Problem description
Below is a listing. Set down exactly the lines from the one containing "def Ns.locked (n" through the one containing "every command that", both ends included, and leave out the rest.

Provided data
/-- The controller runs a command: it is in the controller, QOS has admitted it and its pump tile runs (R72); mailboxes are worked on from the end of STRUCT. -/
def State.runnable (s : State) (id : Nat) : Option Cmd :=
  match s.cmdOf id with
  | none => none
  | some c => if (s.accepting || c.path.isMailbox) && c.stage == .admitted && (c.admin || s.begins (pumpBlock c.pump)) then some c else none

/-- The command that a row runs: admitted, of the row's set and opcode, with FUSE 0b00. -/
def State.ready (s : State) (id : Nat) (admin : Bool) (op : Nat) : Option Cmd :=
  match s.runnable id with
  | none => none
  | some c => if c.admin == admin && c.sqe.opcode == op && c.sqe.fuse == 0 && supported c then some c else none

/-! ### Statuses beside those of Table 6.9 (NVMe Base 2.0) -/

def nvSequence : Nat := 0x00C
def nvMediaNotReady : Nat := 0x024
def nvCqInvalid : Nat := 0x100
def nvQidInvalid : Nat := 0x101
def nvQueueSize : Nat := 0x102
def nvAerLimit : Nat := 0x105
def nvVectorInvalid : Nat := 0x108
def nvLogPage : Nat := 0x109
def nvQueueDeletion : Nat := 0x10C
def nvNsAttached : Nat := 0x118
def nvNsNotAttached : Nat := 0x11A
def nvCtlrList : Nat := 0x11C
def nvCtlrInvalid : Nat := 0x11F
def nvConnectParam : Nat := 0x182

/-! ### Admin commands and the audit chain (R449, R451) -/

/-- Who sent a command (Table 16.8). -/
def State.actorOf (s : State) (c : Cmd) : Actor :=
  match c.path with
  | .rc _ => ⟨2, (s.ctlrOf c.ctlr).nqn⟩
  | .prd h _ _ => ⟨3, h⟩
  | .pcie fn _ => ⟨4, fn⟩
  | .forwarded m _ => ⟨5, m⟩
  | .mailbox _ _ => actManagement

/-- Admin commands that need no record: Identify, Get Log Page, Get Features, Keep Alive, Asynchronous Event Request and Fabrics
Property Get (fabrics command type 4). -/
def unrecorded (q : Sqe) : Bool :=
  [0x02, 0x06, 0x0A, 0x0C, 0x18].contains q.opcode || (q.opcode == 0x7F && q.fctype == 4)

/-- Record an admin command: dwords 0 and 10 to 15, then its status; done or refused. -/
def State.auditAdmin (s : State) (c : Cmd) (status : Nat) (slot : Nat := 0xFFFF) : State :=
  let q := c.sqe
  s.audit audAdmin (s.actorOf c) (status != nvOk) q.nsid slot
    (.admin [q.opcode + 256 * q.fuse + 65536 * q.cid, q.cdw10, q.cdw11, q.cdw12, q.cdw13, q.cdw14, q.cdw15] status)

/-- Complete a recorded admin command. -/
def State.adminDone (s : State) (id : Nat) (c : Cmd) (status : Nat) (dw0 : Nat := 0) (slot : Nat := 0xFFFF) : State :=
  (if unrecorded c.sqe then s else s.auditAdmin c status slot).finish id status dw0

/-- Complete a recorded admin command with a data structure. -/
def State.adminAnswer (s : State) (id : Nat) (c : Cmd) (fields : Fields) : State :=
  (if unrecorded c.sqe then s else s.auditAdmin c nvOk).answer id fields

/-- Run an admin command: a command that needs a record while the ring is full is refused with Operation Denied (R451); before SERVE a
mailbox runs only Identify, Get Log Page and Get Features (R517). -/
def State.admin (s : State) (id op : Nat) (f : Cmd → State) : State :=
  match s.ready id true op with
  | none => s
  | some c =>
    if !unrecorded c.sqe && s.auditFull then s.finish id nvOpDenied
    else if !s.accepting && !([0x02, 0x06, 0x0A].contains op) then s.adminDone id c nvMediaNotReady
    else f c

/-! ### Namespaces as commands see them -/

/-- Write-protected now: below D+P (or C) cisterns (R27), the bank not yet charged (R95), F_eff below 64 MiB (R412), or the shelf read
only (R285). -/
def State.writeProtected (s : State) (n : Ns) : Bool :=
  !s.is Reg.SUMP_STATUS_EVER_CHARGED || !s.is Reg.SUMP_STATUS_FLOAT_EFF || s.is Reg.FTL_MEDIA_STATUS_READ_ONLY ||
  decide (s.served.length < layMembers (s.nsLayout n))

/-- Retention-locked before expiry (R446). -/
def Ns.locked (n : Ns) : Bool := n.retain && (n.retState == retLocked || n.retState == retExpiring)

/-- IUs wholly inside a range. -/
def wholeIus (n : Ns) (slba nlb : Nat) : List Nat :=
  (iusOf n slba nlb).filter fun iu => decide (slba ≤ iu * n.iuLen ∧ (iu + 1) * n.iuLen ≤ slba + nlb)

/-- Does an IU count as written (R445)? -/
def State.iuWritten (s : State) (nsid : Nat) (n : Ns) (iu : Nat) : Bool :=
  Tab.has (iuKey nsid iu) s.ftl.map || n.claims.contains iu || s.ftl.versions.any fun v => v.nsid == nsid && v.iu == iu

/-! ### Before a command runs -/

/-- What the checks give: run it on a namespace, refuse it, send it to the owner, or hold it while ownership moves (R173). -/
inductive Gate where
  | run (n : Ns)
  | refuse (status : Nat)
  | forward (member : Nat)
  | hold
  deriving DecidableEq, Repr

/-- The namespace of a command, as its tenant and function may see it (R29, R165, R179), an accepted delete hiding it from every command that
it does not await (R164). -/
def State.visible (s : State) (id : Nat) (c : Cmd) : Option Ns :=
  match s.nsOf c.sqe.nsid with
  | none => none
  | some n =>
    let gone := n.deleting && !n.awaits.contains id
    if !sees c n.tenant || gone then none else some n

/-- Checks of ownership and of a format that runs (R169, R170, R172, R173). -/
def State.nsGate (s : State) (id : Nat) (c : Cmd) : Gate :=
  match s.visible id c with
  | none => .refuse nvInvalidNs
  | some n =>
    if Tab.has c.sqe.nsid s.pod.moving then .hold
    else if !s.owns n then (if s.memberServes n.owner then .forward n.owner else .refuse nvTransition)
    else if Tab.has c.sqe.nsid s.pod.adopting then .refuse nvTransition
    else if n.formatting then .refuse nvFormatInProgress
    else .run n

/-- The checks of an I/O command up to its reservation, judged at admission (R175), and its range (Table 6.9): on PCIe the namespace must be
attached; a namespace that is EXPIRED or whose key is not loaded is not ready, but for a deallocate in EXPIRED. -/
def State.ioGate (s : State) (id : Nat) (c : Cmd) : Gate :=
  match s.nsGate id c with
  | .forward m => if c.path.isPcie && !(s.nsOr c.sqe.nsid).attached.contains c.path.fn then .refuse nvInvalidField else .forward m
  | .run n =>
    let expired := n.retain && n.retState == retExpired
    if c.path.isPcie && !n.attached.contains c.path.fn then .refuse nvInvalidField
    else if expired && c.sqe.opcode != 0x09 then .refuse nvNotReady
    else if !expired && !s.keyLoaded n.keySlot keyXts256 then .refuse nvNotReady
    else if c.barred then .refuse nvResvConflict
    else if [0x01, 0x02, 0x05, 0x08, 0x0C].contains c.sqe.opcode && decide (n.nsze < c.sqe.slba + c.sqe.nlb) then
      .refuse nvLbaRange
    else .run n
  | g => g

Problem solution
def Ns.locked (n : Ns) : Bool := n.retain && (n.retState == retLocked || n.retState == retExpiring)

/-- IUs wholly inside a range. -/
def wholeIus (n : Ns) (slba nlb : Nat) : List Nat :=
  (iusOf n slba nlb).filter fun iu => decide (slba ≤ iu * n.iuLen ∧ (iu + 1) * n.iuLen ≤ slba + nlb)

/-- Does an IU count as written (R445)? -/
def State.iuWritten (s : State) (nsid : Nat) (n : Ns) (iu : Nat) : Bool :=
  Tab.has (iuKey nsid iu) s.ftl.map || n.claims.contains iu || s.ftl.versions.any fun v => v.nsid == nsid && v.iu == iu

/-! ### Before a command runs -/

/-- What the checks give: run it on a namespace, refuse it, send it to the owner, or hold it while ownership moves (R173). -/
inductive Gate where
  | run (n : Ns)
  | refuse (status : Nat)
  | forward (member : Nat)
  | hold
  deriving DecidableEq, Repr

/-- The namespace of a command, as its tenant and function may see it (R29, R165, R179), an accepted delete hiding it from every command that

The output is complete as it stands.